Dogs (n = 31; 31 elbow joints) and 6 healthy Labrador Retrievers (6 elbow joints) were included in the study.

Radiographic, CT, and intraoperative arthroscopic images (2008–2012) were evaluated.

Statistical analysis was performed for the descriptive study to evaluate the difference in findings between age groups and to investigate the correlation between radiographic and CT evaluated ulnar STS.

Ulnar STS (87.6%) was the most common radiographic findings in dogs ≤12 months and blurring of the cranial edge of the medial coronoid process (MCP; 66.7%) was the most common radiographic findings in dogs >12 months.

MCP fragmentation was the most common CT finding in both age groups (93.8% [≤12 months]; 66.7% [>12 months]).

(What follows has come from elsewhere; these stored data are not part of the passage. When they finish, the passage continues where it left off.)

theorem haltPorts_only (s : State) : Only [.ports] s (haltPorts s) := by
  unfold haltPorts
  repeat' first
    | with_reducible exact Only.refl _ _
    | with_reducible apply Only.thenEachPort
    | with_reducible apply Only.after (State.modPort_only _ _ _)
    | with_reducible intro _ _
    | decide +kernel

end Sys2Proof.Machine
end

A displaced fragment (68.8%) was the most common arthroscopic finding in dogs ≤12 months whereas osteochondromalacia (53.3%) was the most common finding in dogs >12 months.

Sensitivity of radiography in detecting MCD was 93.8% (≤12 months) and 73.3% (>12 months) and for CT was 93.8% (≤12 months) and 66.7% (>12 months).

Radiographic evaluated ulnar STS was strongly correlated with CT evaluated ulnar STS.

Wide ranges of radiographic, CT, and arthroscopic findings in Labrador Retrievers diagnosed with medial coronoid disease were identified.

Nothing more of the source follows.